**Activity:** Please show all lines of the records that include "Octet".

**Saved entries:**

/-- The destination of a JOIN attempt: the owner of a HELD_REMOTE view, or all stations (R15). -/
def ChannelEntry.joinDestination (e : ChannelEntry) : Station := if e.view = .heldRemote then e.owner.getD 0 else 0

/-- A context as allocation makes it (R68). -/
def Context.allocated (c : Channel) (destination : Station) (tag : Octet) : Context where
  channel := c
  state := .joining
  owner := none
  expected := none
  owed := some (.fresh .join destination)
  attemptsUsed := some 0
  responseTimer := none
  drainWait := none
  drainedSent := false
  tag := some tag

/-- The context found through a channel's entry, with its index (01_the_channel_table.md, R4). -/
def State.contextOf (s : State) (c : Channel) : Option (Nat × Context) :=
  (s.entry c).contextIndex.bind fun i => (FMap.find? s.contexts i).map fun x => (i, x)

/-- A context written at an index. -/
def State.putContext (s : State) (i : Nat) (x : Context) : State := { s with contexts := FMap.insert s.contexts i x }

/-- A context freed; in the same step its channel's subscription state becomes NONE (R66), and the withdrawal's test is
made (R82, R159). -/
def State.freeContext (s : State) (i : Nat) (c : Channel) : State :=
  State.testWithdrawal { s.setEntry c (s.entry c).unsubscribed with contexts := FMap.erase s.contexts i }

/-- The leave of a context starts: LEAVING, LEAVE owed to the owner in place of any DRAINED, no timer (R64, R75, R82). -/
def Context.leaving (x : Context) (tag : Option Octet) : Context :=
  { x with state := .leaving, owed := some (.fresh .leave (x.owner.getD 0)), attemptsUsed := some 0,
           responseTimer := none, drainWait := none, tag := tag }

/-- A context becomes LEAVING, and its channel's entry shows it (R75, R82). -/
def State.startLeave (s : State) (i : Nat) (x : Context) (tag : Option Octet) : State :=
  (s.putContext i (x.leaving tag)).setEntry x.channel ((s.entry x.channel).subscribed .leaving i)

/-- DRAINED becomes owed to the owner, unless it is owed already (R58, R59). -/
def Context.oweDrained (x : Context) : Context :=
  if x.owed.any (fun o => o.kind = .drained) then x else { x with owed := some (.fresh .drained (x.owner.getD 0)) }

/-- A subscription ends because the owner departed or changed: the context is freed, CHANNEL_ORPHANED is judged, then
a pending LEAVE completes OWNER_LOST (R14, R81). -/
def State.orphan (s : State) (i : Nat) (x : Context) (reason : OrphanReason) (station : Station) : State :=
  ((s.freeContext i x.channel).notify (.channelOrphaned x.channel reason station)).completeHeld x.tag
    { result := .ownerLost, station := some station }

**Solution to the exercise:**
def Context.allocated (c : Channel) (destination : Station) (tag : Octet) : Context where
def Context.leaving (x : Context) (tag : Option Octet) : Context :=
def State.startLeave (s : State) (i : Nat) (x : Context) (tag : Option Octet) : State :=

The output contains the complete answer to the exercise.